---------- Recorded information ----------

-- ==== Sys2Proof/Machine/Partition.lean ====
section
/-! DEFINITION. Partitions and virtual functions (R483 to R505): the words of the partition controller, the layout and
its effects, moving frames, scrubbing, function-level reset. The controller handles each word as one whole (R485,
R506). -/
namespace Sys2Proof.Machine

def ptRefuse (t : State) (code : Nat) : Stop := illegal t 15 code
/-- The answer in sb, with the labels of the operands and the context (R485). -/
def ptAnswer (t : State) (i : Info) (sb : BitVec 5) (x : Nat) : State := push t 1 (.s sb (BitVec.ofNat 64 x)) (readLabel t.core i.rd)

/-- The bytes an aligned image holds at aa (R485). -/
def ptRead (t : State) (va n : Nat) : Except Stop (State × Nat) :=
  match readBytes t t.core.who va n with
  | .error (e, a) => .error (accStop t e a 64 false false)
  | .ok (t1, x, _) => .ok (t1, x)

/-! ## States of a partition (R484, R487) -/

/-- Quiesce partition p: the slices of its running records end. -/
def quiesce (s : State) (p : Nat) : State :=
  quiesceCheck ((runsIn s p).foldl (fun t n => updCore t n endSlice) (setPart s p { partAt s p with st := 2 })) p

/-- The words of minor 0x10; the three rows of the table have one word, whose op stands in sb. -/
def quiesceWord (i : Info) (sb : BitVec 5) (s : State) : Host.Outcome State Fault Refusal :=
  tile i true s fun t =>
    let x := (t.core.rdS sb).v.toNat
    let p := x % 16
    let op := bits x 5 4
    let st := (partAt t p).st
    let answer (u : State) (v : Nat) : Act := .ok (ptAnswer u i sb (v + ((partAt u p).st.toNat <<< 8)))
    if x >>> 6 ≠ 0 ∨ op = 3 then .error (ptRefuse t 0)
    else if op = 2 then answer t 0
    else if st = 0 then answer t 4
    else if op = 0 then
      if p = t.core.cont.part then answer t 3
      else if st = 1 then answer (quiesce t p) 0
      else answer t 0
    else answer (setPart t p { partAt t p with st := 1 }) 0

def execPtQuiesce (q : BitVec 4) (sb : BitVec 5) (s : State) := quiesceWord (infoPtQuiesce q sb) sb s
def execPtResume (q : BitVec 4) (sb : BitVec 5) (s : State) := quiesceWord (infoPtResume q sb) sb s
def execPtStateRead (q : BitVec 4) (sb : BitVec 5) (s : State) := quiesceWord (infoPtStateRead q sb) sb s

/-! ## The layout image (R488 to R490) -/

/-- What a layout says of one partition. -/
structure LPart where
  keep : Bool
  quads : Nat
  set : ISet
  dbase : Nat
  dsize : Nat
  fwd : Nat
  deriving DecidableEq, Repr

/-- A set but for its seed (R492 step 4). -/
def ISet.place (t : ISet) : ISet := { t with seed := 0 }

def lpartOf (s : State) (p x : Nat) : LPart :=
  { keep := bit x 1, quads := rf x 8 8,
    set := ⟨rf x 0x10 8, rf x 0x18 8, rf x 0x20 1 % 16, (List.range 4).map (fun d => rf x (0x24 + 4 * d) 4),
      if (partAt s p).st = 0 then 0 else (s.isets.toList.getD p ⟨0, 0, 0, [], 0⟩).seed⟩,
    dbase := rf x 0x38 8, dsize := rf x 0x40 8, fwd := rf x 0x48 8 }

def lpartReserved (x : Nat) : Bool :=
  decide (4 ≤ rf x 0 1) || rf x 1 7 != 0 || decide (16 ≤ rf x 0x20 1) || rf x 0x21 3 != 0 || rf x 0x34 4 != 0 || rf x 0x50 48 != 0

/-- A neighbour window's entry (R489). -/
def nwinOf (x : Nat) : NWin :=
  ⟨bit x 0, BitVec.ofNat 4 (rf x 1 1), BitVec.ofNat 4 (rf x 5 1), BitVec.ofNat 4 (rf x 2 1), BitVec.ofNat 4 (rf x 3 1), BitVec.ofNat 4 (rf x 4 1), rf x 8 7⟩
def nwinReserved (x : Nat) : Bool :=
  decide (2 ≤ rf x 0 1) || (List.range 5).any (fun j => decide (16 ≤ rf x (1 + j) 1)) || rf x 6 2 != 0 || rf x 0xF 1 != 0

/-- The image's parts: the partitions it changes, defined or not, the windows it changes, and whether some descriptor holds a
forwarding table that code 3 refuses, whatever its V (R486). -/
structure LImage where
  parts : List (Nat × Option LPart)
  wins : List (Nat × NWin)
  bad : Bool
  badFwd : Bool
  deriving DecidableEq, Repr
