-- ==== Sys2Proof/Machine/Events.lean ====
section
/-! DEFINITION. Events of a tile core (R27, R29, R119, R122, R130, R34), the completion of its commands (R200, R220, R474)
and the register writes that are steps of their own (R77, R194, R227, R297, R355, R466). They concern the core in focus. -/
namespace Sys2Proof.Machine

/-! ## Landings and freezes -/

/-- Is the data of this landing still to come? -/
def Pend.late (e : Pend) : Bool := match e.land with
  | some d => !d.arrived
  | none => false

/-- The data of a landing has arrived. -/
def Pend.arrive (e : Pend) : Pend := { e with land := e.land.map (fun d => { d with arrived := true }) }

/-- LANDING_ARRIVAL: the data of the k-th effect in flight, if that is a landing still to come. -/
def execLandingArrival (k : Nat) (s : State) : Host.Outcome State Fault Refusal :=
  .next (match s.core.pend[k]? with
    | some e => if e.late then { s with core := { s.core with pend := s.core.pend.set k e.arrive } } else s
    | none => s)

/-- TR_INFO and TR_ADDR of a landing timeout on a core (R29, R135): its late request, or the wait that held its group.
For a core without a late request the spec names no address: the model puts that of its group (DESIGN CHOICE, log 22). -/
def timeoutInfo (c : Core) : Nat × Nat × Nat :=
  match c.pend.find? (fun e => e.late && decide (e.due ≤ c.tick)) with
  | some e => match e.land with
    | some d => (9, d.reg.toNat + (d.cls.toNat <<< 5) + (d.entry <<< 8), d.word.toNat)
    | none => (9, 0, c.pc.toNat)
  | none => (9, if c.waiting then 1 <<< 16 else 0, c.pc.toNat)

/-- Has the domain been frozen beyond the limit (R29)? -/
def timedOut (c : Core) : Bool := c.run.isSome && decide (65536 < c.frozen)

/-- LANDING_TIMEOUT: every continuation of the domain traps. -/
def execLandingTimeout (s : State) : Host.Outcome State Fault Refusal :=
  let (c, i, a) := timeoutInfo s.core
  .next (if timedOut s.core then takeTraps s c i a (fun n => timeoutInfo (coreAt s n)) else s)

/-- SAFE_POINT_OVERRUN: the group at the pc would issue at a distance of 4,097 (R130, R135). -/
def execSafePointOverrun (s : State) : Host.Outcome State Fault Refusal :=
  .next (if s.core.run.isSome ∧ 4097 ≤ s.core.cont.dist then takeTrap s 0x16 (s.core.cont.spx.toNat + (4097 <<< 16)) s.core.pc.toNat else s)

/-- TRAP: the group at the pc raises cause c with this TR_INFO and TR_ADDR (R34). -/
def execTrap (c : BitVec 8) (info : BitVec 64) (addr : Addr) (s : State) : Host.Outcome State Fault Refusal :=
  .next (if s.core.run.isSome then takeTrap s c.toNat info.toNat addr.toNat else s)

/-- SPIN_SUSPEND (R122). -/
def execSpinSuspend (s : State) : Host.Outcome State Fault Refusal :=
  .next (match (if s.core.run.isSome then spinSuspend s else none) with
    | some t => wakeNew s t
    | none => s)

/-- HELD_GROUP_ISSUE: the held group of the core is tried in the very next step, which issues it if its condition holds
(R122). -/
def execHeldGroupIssue (s : State) : Host.Outcome State Fault Refusal :=
  .next (if s.core.run.isSome ∧ s.core.mark = .held then { s with agenda := .core s.coreNo :: s.agenda } else s)

/-- BARRIER_ARRIVAL: an arrival of a record of VF vf reaches unit n (R119); it brings no label of its own. -/
def execBarrierArrival (n : BitVec 4) (vf : BitVec 9) (s : State) : Host.Outcome State Fault Refusal :=
  .next { s with core := arriveAt s.core n vf.toNat 0 }

/-! ## Commands -/

/-- The work of a command that its engine ends by itself; posts, takes and exchanges end with their trees, moves frame by
frame. -/
def runCmd (s : State) (c : Cmd) : Option Ending :=
  match c.kind with
  | .copy => some (runCopy s c)
  | .ldt => some (runCopy s c)
  | .stt => some (runCopy s c)
  | .fill => some (runRange s c)
  | .flush => some (runRange s c)
  | .inval => some (runRange s c)
  | .unmap => some (runUnmap s c)
  | .wfill => some (runWfill s c)
  | .ovl => some (runOvl s c)
  | .spill => some (runSpill s c)
  | .unspill => some (runSpill s c)
  | .mcast => some (runMcast s c)
  | .send => some ⟨s, c, none, none⟩
  | .recv => some (runRecv s c)
  | .install => some (runInstall s c)
  | .apply => some (runApply s c)
  | .post => none
  | .take => none
  | .reshard => none
  | .move => none
  | .aborted => some (runAborted s c)

/-- Is the command the first multicast in flight on its core, or none? Those of one root reach each member in issue order
(R347). -/
def mcastFirst (c : Core) (d : Cmd) : Bool := d.kind != .mcast || c.cmds.find? (fun e => e.kind == .mcast) == some d

/-- May a command end now? Its tick 2 has come (R200), or its domain stands frozen at an earlier tick: no tick counts in a
freeze (R27), and a tag wait in the next group still ends, as the overlay loader of R221's example shows (DEDUCED, log 22). -/
def cmdMayEnd (c : Core) (d : Cmd) : Bool :=
  (decide (d.due ≤ c.tick) || c.frozen != 0) && decide (d.again ≤ c.ltime) && mcastFirst c d

/-- Is a command of this context and tag in flight? -/
def inFlightTag (c : Core) (d : Cmd) : Bool := c.cmds.any (fun e => e.ctx == d.ctx && e.tag == d.tag)

/-- A command's work, then with REL = 1 what it wrote to stash lines is written back (R185, R193), then its completion. -/
def runRel (s : State) (c : Cmd) : Option State :=
  (runCmd { s with core := unwritten s.core } c).map (fun e => { e with state := wroteBack c (s.core.ctxAt c.ctx).owner s e.state }.close)

/-- Command k of the core ends, if it may. One whose write is held (R336) has done nothing yet, keeps its place, and is
tried again in a later cycle. -/
def completeCmd (s : State) (k : Nat) (which : CmdKind → Bool) : State :=
  match s.core.cmds[k]? with
  | some c =>
    if which c.kind ∧ cmdMayEnd s.core c then
      match runRel { s with core := { s.core with cmds := s.core.cmds.eraseIdx k } } c with
      | some t => if inFlightTag t.core c then
          { s with core := { s.core with cmds := s.core.cmds.set k { c with again := s.core.ltime + 4 } } }
        else latchTasks t
      | none => s
    else s
  | none => s

/-- COMMAND_COMPLETION. -/
def execCommandCompletion (k : Nat) (s : State) : Host.Outcome State Fault Refusal := .next (completeCmd s k (fun _ => true))

/-- OVERLAY_LOAD_COMPLETE (R220). -/
def execOverlayLoadComplete (s : State) : Host.Outcome State Fault Refusal :=
  .next (match s.core.cmds.findIdx? (fun c => c.kind == .ovl) with
    | some k => completeCmd s k (· == .ovl)
    | none => s)

/-- POLICY_INSTALL_COMPLETE (R474). -/
def execPolicyInstallComplete (k : Nat) (s : State) : Host.Outcome State Fault Refusal := .next (completeCmd s k (· == .install))

/-! ## Register writes -/

/-- A write of a system register takes effect, unless something holds it back. -/
def sysEvent (s : State) (n : Nat) (v : Word) (l : Label) : State := if (sysHold s n v).isSome then s else sysWrite s n v l

/-- CP_CSZ_WRITE (R194). -/
def execCpCszWrite (v : BitVec 64) (s : State) : Host.Outcome State Fault Refusal := .next (sysEvent s 0x101 v 0)
/-- FP_SEED_WRITE (R77). -/
def execFpSeedWrite (v : BitVec 64) (lbl : Label) (s : State) : Host.Outcome State Fault Refusal := .next (sysEvent s 0x802 v lbl)
/-- FP_VCFG_WRITE (R227, R466). -/
def execFpVcfgWrite (v : BitVec 64) (lbl : Label) (s : State) : Host.Outcome State Fault Refusal :=
  .next (sysEvent { s with core := s.core.joinCl lbl } 0x804 v lbl)
/-- FP_MODE_WRITE (R466). -/
def execFpModeWrite (v : BitVec 64) (lbl : Label) (s : State) : Host.Outcome State Fault Refusal :=
  .next (sysEvent { s with core := s.core.joinCl lbl } 0x800 v lbl)
/-- MX_POOL_WRITE (R297). -/
def execMxPoolWrite (v : BitVec 64) (s : State) : Host.Outcome State Fault Refusal := .next (sysEvent s 0x003 v 0)
/-- CL_RING_WRITE (R355). -/
def execClRingWrite (v : BitVec 64) (s : State) : Host.Outcome State Fault Refusal := .next (sysEvent s 0x202 v 0)

end Sys2Proof.Machine
end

----------

> **Work item**
Give the number of lines above that hold "controller", with no other words.

> **Answer for the task**
2